• What needs to be done:
Scan the listing below for "their", then report every line that has it.

----

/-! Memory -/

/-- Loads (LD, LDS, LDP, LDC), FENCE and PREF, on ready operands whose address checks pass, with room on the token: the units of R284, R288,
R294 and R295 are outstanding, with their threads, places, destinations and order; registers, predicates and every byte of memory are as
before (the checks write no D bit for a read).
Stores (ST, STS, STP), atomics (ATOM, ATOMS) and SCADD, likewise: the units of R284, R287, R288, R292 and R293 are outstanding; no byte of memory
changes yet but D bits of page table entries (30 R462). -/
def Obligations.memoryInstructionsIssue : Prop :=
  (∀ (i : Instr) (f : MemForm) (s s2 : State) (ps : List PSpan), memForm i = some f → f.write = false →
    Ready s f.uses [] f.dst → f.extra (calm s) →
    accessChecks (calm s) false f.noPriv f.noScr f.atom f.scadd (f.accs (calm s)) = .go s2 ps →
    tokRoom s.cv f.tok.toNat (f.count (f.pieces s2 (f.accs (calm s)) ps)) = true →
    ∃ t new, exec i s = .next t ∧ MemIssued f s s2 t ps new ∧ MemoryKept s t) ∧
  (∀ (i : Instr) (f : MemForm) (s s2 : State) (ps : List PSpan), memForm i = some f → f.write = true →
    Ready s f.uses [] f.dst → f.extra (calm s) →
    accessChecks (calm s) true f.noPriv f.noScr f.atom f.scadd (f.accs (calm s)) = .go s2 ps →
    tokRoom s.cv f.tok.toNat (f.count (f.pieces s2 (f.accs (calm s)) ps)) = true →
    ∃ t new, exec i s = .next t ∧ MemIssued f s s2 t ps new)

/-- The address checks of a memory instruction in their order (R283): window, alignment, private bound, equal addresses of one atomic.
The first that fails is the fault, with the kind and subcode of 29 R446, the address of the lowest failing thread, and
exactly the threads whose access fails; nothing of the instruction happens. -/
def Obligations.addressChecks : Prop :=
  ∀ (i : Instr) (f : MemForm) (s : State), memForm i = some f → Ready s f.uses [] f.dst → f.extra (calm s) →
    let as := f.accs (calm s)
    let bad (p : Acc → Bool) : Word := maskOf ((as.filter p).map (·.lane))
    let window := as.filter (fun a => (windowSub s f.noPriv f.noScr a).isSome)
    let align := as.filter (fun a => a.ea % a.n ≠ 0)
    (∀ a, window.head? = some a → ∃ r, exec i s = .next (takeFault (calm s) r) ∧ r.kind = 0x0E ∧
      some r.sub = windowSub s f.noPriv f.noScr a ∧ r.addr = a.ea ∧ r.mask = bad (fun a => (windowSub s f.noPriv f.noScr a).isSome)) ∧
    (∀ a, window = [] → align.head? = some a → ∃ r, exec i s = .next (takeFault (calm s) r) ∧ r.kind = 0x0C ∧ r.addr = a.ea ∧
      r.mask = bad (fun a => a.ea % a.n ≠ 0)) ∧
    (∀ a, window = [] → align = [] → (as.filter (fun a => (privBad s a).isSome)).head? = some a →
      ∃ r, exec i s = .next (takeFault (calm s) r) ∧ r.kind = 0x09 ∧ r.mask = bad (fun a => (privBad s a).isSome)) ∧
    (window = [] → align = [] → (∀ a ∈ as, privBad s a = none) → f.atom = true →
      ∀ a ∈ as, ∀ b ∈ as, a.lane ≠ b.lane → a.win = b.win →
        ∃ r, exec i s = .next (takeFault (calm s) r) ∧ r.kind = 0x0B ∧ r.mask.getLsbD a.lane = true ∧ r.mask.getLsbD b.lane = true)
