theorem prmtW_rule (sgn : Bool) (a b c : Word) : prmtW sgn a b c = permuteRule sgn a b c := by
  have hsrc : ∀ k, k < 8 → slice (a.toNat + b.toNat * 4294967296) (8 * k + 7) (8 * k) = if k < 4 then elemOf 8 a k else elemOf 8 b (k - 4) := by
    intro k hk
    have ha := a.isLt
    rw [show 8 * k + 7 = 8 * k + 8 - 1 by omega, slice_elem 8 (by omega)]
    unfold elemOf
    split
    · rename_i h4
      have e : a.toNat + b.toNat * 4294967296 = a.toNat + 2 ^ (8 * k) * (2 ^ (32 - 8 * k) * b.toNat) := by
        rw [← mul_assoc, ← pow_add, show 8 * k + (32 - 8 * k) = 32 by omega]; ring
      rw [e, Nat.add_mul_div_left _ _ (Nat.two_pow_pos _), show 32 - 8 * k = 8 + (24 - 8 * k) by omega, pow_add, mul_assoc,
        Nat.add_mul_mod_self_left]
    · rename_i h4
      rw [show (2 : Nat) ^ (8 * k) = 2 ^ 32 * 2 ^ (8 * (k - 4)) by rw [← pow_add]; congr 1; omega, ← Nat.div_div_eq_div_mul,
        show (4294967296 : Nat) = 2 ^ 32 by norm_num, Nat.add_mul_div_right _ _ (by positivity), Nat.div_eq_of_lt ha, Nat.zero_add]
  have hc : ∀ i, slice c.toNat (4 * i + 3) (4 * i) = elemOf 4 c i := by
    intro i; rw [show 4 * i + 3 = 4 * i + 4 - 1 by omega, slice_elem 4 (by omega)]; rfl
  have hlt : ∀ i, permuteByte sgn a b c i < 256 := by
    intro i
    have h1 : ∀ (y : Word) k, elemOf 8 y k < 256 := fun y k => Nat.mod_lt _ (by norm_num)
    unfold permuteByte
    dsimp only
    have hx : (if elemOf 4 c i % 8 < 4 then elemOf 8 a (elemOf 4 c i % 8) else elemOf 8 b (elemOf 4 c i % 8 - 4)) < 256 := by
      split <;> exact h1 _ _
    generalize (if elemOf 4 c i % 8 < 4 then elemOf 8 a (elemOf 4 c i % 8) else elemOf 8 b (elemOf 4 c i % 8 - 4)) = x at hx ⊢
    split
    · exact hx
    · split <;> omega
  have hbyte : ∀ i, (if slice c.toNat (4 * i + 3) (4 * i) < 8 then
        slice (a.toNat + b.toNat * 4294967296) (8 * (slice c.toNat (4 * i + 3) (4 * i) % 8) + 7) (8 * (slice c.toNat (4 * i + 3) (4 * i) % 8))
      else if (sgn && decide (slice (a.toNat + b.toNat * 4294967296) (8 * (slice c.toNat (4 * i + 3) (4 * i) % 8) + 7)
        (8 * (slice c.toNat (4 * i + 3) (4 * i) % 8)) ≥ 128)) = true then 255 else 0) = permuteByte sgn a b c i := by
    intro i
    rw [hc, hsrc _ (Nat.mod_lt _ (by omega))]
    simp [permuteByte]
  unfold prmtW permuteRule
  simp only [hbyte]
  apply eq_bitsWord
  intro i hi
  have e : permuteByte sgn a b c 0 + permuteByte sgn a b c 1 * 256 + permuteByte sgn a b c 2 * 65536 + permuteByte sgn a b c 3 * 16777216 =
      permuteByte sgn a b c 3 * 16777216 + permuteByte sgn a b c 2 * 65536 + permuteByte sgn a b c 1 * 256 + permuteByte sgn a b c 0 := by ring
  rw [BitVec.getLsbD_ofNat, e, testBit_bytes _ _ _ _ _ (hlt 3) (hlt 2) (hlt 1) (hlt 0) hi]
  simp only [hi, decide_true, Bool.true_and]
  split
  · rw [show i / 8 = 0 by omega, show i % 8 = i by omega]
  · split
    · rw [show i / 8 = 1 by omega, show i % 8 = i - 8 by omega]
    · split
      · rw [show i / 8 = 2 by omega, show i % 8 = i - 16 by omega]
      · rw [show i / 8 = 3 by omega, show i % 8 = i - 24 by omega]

----

• The answer:
R294 and R295 are outstanding, with their threads, places, destinations and order; registers, predicates and every byte of memory are as
/-- The address checks of a memory instruction in their order (R283): window, alignment, private bound, equal addresses of one atomic.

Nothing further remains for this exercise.